+++ MATERIAL FOR THIS EXERCISE

-- ==== Sys2Proof/Laws/Store.lean ====
section
/-! SUPPORT. Reading after writing a sparse store, and the canonical form, which every store operation keeps. -/

namespace Sys2Proof

theorem Store.read_erase {w : Nat} (m : Store w) (a b : Nat) :
    (m.erase a).read b = if b = a then 0 else m.read b := by
  induction m with
  | nil => simp [Store.erase, Store.read]
  | cons c m ih =>
    obtain ⟨k, x⟩ := c
    by_cases hk : a = k
    · subst hk
      simp only [Store.erase, if_true, ih, Store.read]
      split <;> simp_all
    · simp only [Store.erase, if_neg hk, Store.read, ih]
      by_cases hb : b = k
      · subst hb; simp [Ne.symm hk]
      · simp [hb]

theorem Store.read_insert {w : Nat} (m : Store w) (a b : Nat) (v : BitVec w) (h : m.read a = 0) (hn : m.erase a = m) :
    (m.insert a v).read b = if b = a then v else m.read b := by
  induction m with
  | nil => simp [Store.insert, Store.read]
  | cons c m ih =>
    obtain ⟨k, x⟩ := c
    have hk : a ≠ k := by
      intro e; subst e
      have := congrArg List.length hn
      simp only [Store.erase, if_true, List.length_cons] at this
      have hl : ∀ n : Store w, (n.erase a).length ≤ n.length := by
        intro n
        induction n with
        | nil => simp [Store.erase]
        | cons d n ih2 => obtain ⟨j, y⟩ := d; simp only [Store.erase]; split <;> simp <;> omega
      have := hl m
      omega
    simp only [Store.erase, if_neg hk, List.cons.injEq, true_and] at hn
    simp only [Store.read, if_neg hk] at h
    by_cases hlt : a < k
    · simp only [Store.insert, if_pos hlt, Store.read]
    · simp only [Store.insert, if_neg hlt, Store.read, ih h hn]
      by_cases hb : b = k
      · subst hb; simp [Ne.symm hk]
      · simp [hb]

theorem Store.erase_erase {w : Nat} (m : Store w) (a : Nat) : (m.erase a).erase a = m.erase a := by
  induction m with
  | nil => rfl
  | cons c m ih =>
    obtain ⟨k, x⟩ := c
    by_cases hk : a = k
    · simp only [Store.erase, if_pos hk, ih]
    · simp only [Store.erase, if_neg hk, ih]

/-- A read after a write: the value written at its own index, what was there at every other. -/
theorem Store.read_write {w : Nat} (m : Store w) (a b : Nat) (v : BitVec w) :
    (m.write a v).read b = if b = a then v else m.read b := by
  unfold Store.write
  split
  · next h => rw [Store.read_erase, h]
  · rw [Store.read_insert _ _ _ _ (by simp [Store.read_erase]) (Store.erase_erase m a), Store.read_erase]
    split <;> rfl

@[simp] theorem Store.read_write_same {w : Nat} (m : Store w) (a : Nat) (v : BitVec w) : (m.write a v).read a = v := by
  simp [Store.read_write]

theorem Store.read_write_ne {w : Nat} (m : Store w) {a b : Nat} (v : BitVec w) (h : b ≠ a) :
    (m.write a v).read b = m.read b := by
  simp [Store.read_write, h]

/-! ### The canonical form -/

theorem Store.rising_mono {w : Nat} {lo lo' : Nat} {m : Store w} (h : m.rising lo = true) (hl : lo' ≤ lo) :
    m.rising lo' = true := by
  cases m with
  | nil => rfl
  | cons c m =>
    obtain ⟨k, x⟩ := c
    simp only [Store.rising, Bool.and_eq_true, decide_eq_true_eq] at h ⊢
    exact ⟨⟨le_trans hl h.1.1, h.1.2⟩, h.2⟩

theorem Store.rising_erase {w : Nat} {lo : Nat} {m : Store w} (a : Nat) (h : m.rising lo = true) :
    (m.erase a).rising lo = true := by
  induction m generalizing lo with
  | nil => rfl
  | cons c m ih =>
    obtain ⟨k, x⟩ := c
    simp only [Store.rising, Bool.and_eq_true, decide_eq_true_eq] at h
    by_cases hk : a = k
    · simp only [Store.erase, if_pos hk]
      exact ih (Store.rising_mono h.2 (by omega))
    · simp only [Store.erase, if_neg hk, Store.rising, Bool.and_eq_true, decide_eq_true_eq]
      exact ⟨h.1, ih h.2⟩

theorem Store.rising_insert {w : Nat} {lo a : Nat} {m : Store w} {v : BitVec w} (h : m.rising lo = true)
    (ha : lo ≤ a) (hv : v ≠ 0) (hn : m.erase a = m) : (m.insert a v).rising lo = true := by
  induction m generalizing lo with
  | nil =>
    simp only [Store.insert, Store.rising, Bool.and_eq_true, decide_eq_true_eq]
    exact ⟨⟨ha, hv⟩, trivial⟩
  | cons c m ih =>
    obtain ⟨k, x⟩ := c
    simp only [Store.rising, Bool.and_eq_true, decide_eq_true_eq] at h
    by_cases hlt : a < k
    · simp only [Store.insert, if_pos hlt, Store.rising, Bool.and_eq_true, decide_eq_true_eq]
      exact ⟨⟨ha, hv⟩, ⟨⟨by omega, h.1.2⟩, h.2⟩⟩
    · have hk : a ≠ k := by
        intro e; subst e
        have hr := Store.read_erase ((a, x) :: m) a a
        rw [hn] at hr
        simp [Store.read] at hr
        exact h.1.2 hr
      simp only [Store.erase, if_neg hk, List.cons.injEq, true_and] at hn
      simp only [Store.insert, if_neg hlt, Store.rising, Bool.and_eq_true, decide_eq_true_eq]
      exact ⟨h.1, ih h.2 (by omega) hn⟩

theorem Store.all_erase {w : Nat} {p : Nat × BitVec w → Bool} {m : Store w} (a : Nat) (h : m.all p = true) :
    (m.erase a).all p = true := by
  induction m with
  | nil => rfl
  | cons c m ih =>
    obtain ⟨k, x⟩ := c
    simp only [List.all_cons, Bool.and_eq_true] at h
    by_cases hk : a = k
    · simp only [Store.erase, if_pos hk]; exact ih h.2
    · simp only [Store.erase, if_neg hk, List.all_cons, Bool.and_eq_true]; exact ⟨h.1, ih h.2⟩

theorem Store.all_insert {w : Nat} {p : Nat × BitVec w → Bool} {m : Store w} {a : Nat} {v : BitVec w}
    (h : m.all p = true) (hp : p (a, v) = true) : (m.insert a v).all p = true := by
  induction m with
  | nil => simp [Store.insert, hp]
  | cons c m ih =>
    obtain ⟨k, x⟩ := c
    simp only [List.all_cons, Bool.and_eq_true] at h
    by_cases hlt : a < k
    · simp [Store.insert, if_pos hlt, hp, h.1, h.2]
    · simp only [Store.insert, if_neg hlt, List.all_cons, Bool.and_eq_true]; exact ⟨h.1, ih h.2⟩

/-- A write inside the store's indexes keeps the canonical form. -/
theorem Store.wf_write {w : Nat} {lo hi a : Nat} {m : Store w} (v : BitVec w) (h : m.wf lo hi = true) (hl : lo ≤ a)
    (hh : a < hi) : (m.write a v).wf lo hi = true := by
  simp only [Store.wf, Bool.and_eq_true] at h ⊢
  unfold Store.write
  split
  · exact ⟨Store.rising_erase a h.1, Store.all_erase a h.2⟩
  · next hv =>
    exact ⟨Store.rising_insert (Store.rising_erase a h.1) hl hv (Store.erase_erase m a),
      Store.all_insert (Store.all_erase a h.2) (by simpa using hh)⟩

@[simp] theorem Store.wf_nil {w : Nat} (lo hi : Nat) : Store.wf lo hi ([] : Store w) = true := rfl

theorem Store.wf_foldl_write {w : Nat} {lo hi : Nat} (cells : Store w) {m : Store w} (h : m.wf lo hi = true)
    (hc : ∀ c ∈ cells, lo ≤ c.1 ∧ c.1 < hi) : (cells.foldl (fun m c => m.write c.1 c.2) m).wf lo hi = true := by
  induction cells generalizing m with
  | nil => exact h
  | cons c cells ih =>
    have := hc c (List.mem_cons_self ..)
    exact ih (Store.wf_write c.2 h this.1 this.2) fun d hd => hc d (List.mem_cons_of_mem _ hd)

/-- A store filled from any cells is canonical. -/
theorem Store.wf_fill {w : Nat} (lo hi : Nat) (cells : Store w) : (Store.fill lo hi cells).wf lo hi = true := by
  have gen : ∀ (cells m : Store w), m.wf lo hi = true →
      (cells.foldl (fun m c => if lo ≤ c.1 ∧ c.1 < hi then m.write c.1 c.2 else m) m).wf lo hi = true := by
    intro cells
    induction cells with
    | nil => intro m h; exact h
    | cons c cells ih =>
      intro m h
      refine ih _ ?_
      show Store.wf lo hi (if lo ≤ c.1 ∧ c.1 < hi then m.write c.1 c.2 else m) = true
      split
      · next hc => exact Store.wf_write c.2 h hc.1 hc.2
      · exact h
  exact gen cells [] rfl

/-- A canonical store reads 0 below its first index. -/
theorem Store.read_below {w : Nat} {lo : Nat} {m : Store w} {a : Nat} (h : m.rising lo = true) (ha : a < lo) :
    m.read a = 0 := by
  induction m generalizing lo with
  | nil => rfl
  | cons c m ih =>
    obtain ⟨k, x⟩ := c
    simp only [Store.rising, Bool.and_eq_true, decide_eq_true_eq] at h
    simp only [Store.read, if_neg (show a ≠ k by omega)]
    exact ih h.2 (by omega)

/-- Two canonical stores that read alike are the same list. -/
theorem Store.rising_ext {w : Nat} {lo : Nat} {m n : Store w} (hm : m.rising lo = true) (hn : n.rising lo = true)
    (h : ∀ a, m.read a = n.read a) : m = n := by
  induction m generalizing n lo with
  | nil =>
    cases n with
    | nil => rfl
    | cons c n =>
      obtain ⟨k, x⟩ := c
      simp only [Store.rising, Bool.and_eq_true, decide_eq_true_eq] at hn
      have := h k
      simp [Store.read] at this
      exact absurd this.symm hn.1.2
  | cons c m ih =>
    obtain ⟨k, x⟩ := c
    have hm' := hm
    simp only [Store.rising, Bool.and_eq_true, decide_eq_true_eq] at hm
    cases n with
    | nil =>
      have := h k
      simp [Store.read] at this
      exact absurd this hm.1.2
    | cons d n =>
      obtain ⟨j, y⟩ := d
      have hn' := hn
      simp only [Store.rising, Bool.and_eq_true, decide_eq_true_eq] at hn
      have e : k = j := by
        rcases lt_trichotomy k j with hlt | he | hlt
        · have h1 := h k
          have h2 : Store.read ((j, y) :: n) k = 0 := by
            simp only [Store.read, if_neg (show k ≠ j by omega)]
            exact Store.read_below hn.2 (by omega)
          rw [h2] at h1
          simp [Store.read] at h1
          exact absurd h1 hm.1.2
        · exact he
        · have h1 := h j
          have h2 : Store.read ((k, x) :: m) j = 0 := by
            simp only [Store.read, if_neg (show j ≠ k by omega)]
            exact Store.read_below hm.2 (by omega)
          rw [h2] at h1
          simp [Store.read] at h1
          exact absurd h1.symm hn.1.2
      subst e
      have hx := h k
      simp [Store.read] at hx
      subst hx
      have : m = n := ih hm.2 hn.2 fun a => by
        by_cases ha : a = k
        · subst ha; rw [Store.read_below hm.2 (by omega), Store.read_below hn.2 (by omega)]
        · have := h a
          simpa [Store.read, ha] using this
      rw [this]

/-- A canonical store filled from itself is itself. -/
theorem Store.fill_of_wf {w : Nat} {lo hi : Nat} {m : Store w} (h : m.wf lo hi = true) : Store.fill lo hi m = m := by
  have gen : ∀ (cells acc : Store w) (l : Nat), lo ≤ l → cells.rising l = true →
      (cells.all fun c => decide (c.1 < hi)) = true → ∀ a,
      (cells.foldl (fun m c => if lo ≤ c.1 ∧ c.1 < hi then m.write c.1 c.2 else m) acc).read a =
        if cells.read a = 0 then acc.read a else cells.read a := by
    intro cells
    induction cells with
    | nil => intro acc l _ _ _ a; simp [Store.read]
    | cons c cells ih =>
      intro acc l hl hr ha a
      obtain ⟨k, x⟩ := c
      simp only [Store.rising, List.all_cons, Bool.and_eq_true, decide_eq_true_eq] at hr ha
      rw [List.foldl_cons, if_pos ⟨by omega, ha.1⟩, ih _ (k + 1) (by omega) hr.2 ha.2 a]
      by_cases e : a = k
      · subst e
        rw [Store.read_below hr.2 (Nat.lt_succ_self _), if_pos rfl]
        simp only [Store.read, if_true, if_neg hr.1.2, Store.read_write_same]
      · simp [Store.read, e, Store.read_write_ne]
  have hf := Store.wf_fill lo hi m
  simp only [Store.wf, Bool.and_eq_true] at h hf
  refine Store.rising_ext hf.1 h.1 fun a => ?_
  rw [Store.fill, gen m [] lo (Nat.le_refl _) h.1 h.2 a]
  split
  · next e => rw [e]; rfl
  · rfl

end Sys2Proof
end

++++++

■ **WHAT IS EXPECTED**
Among the entries, find every line holding "from" and return it.

■ **TASK RESPONSE**
/-- A store filled from any cells is canonical. -/
/-- A canonical store filled from itself is itself. -/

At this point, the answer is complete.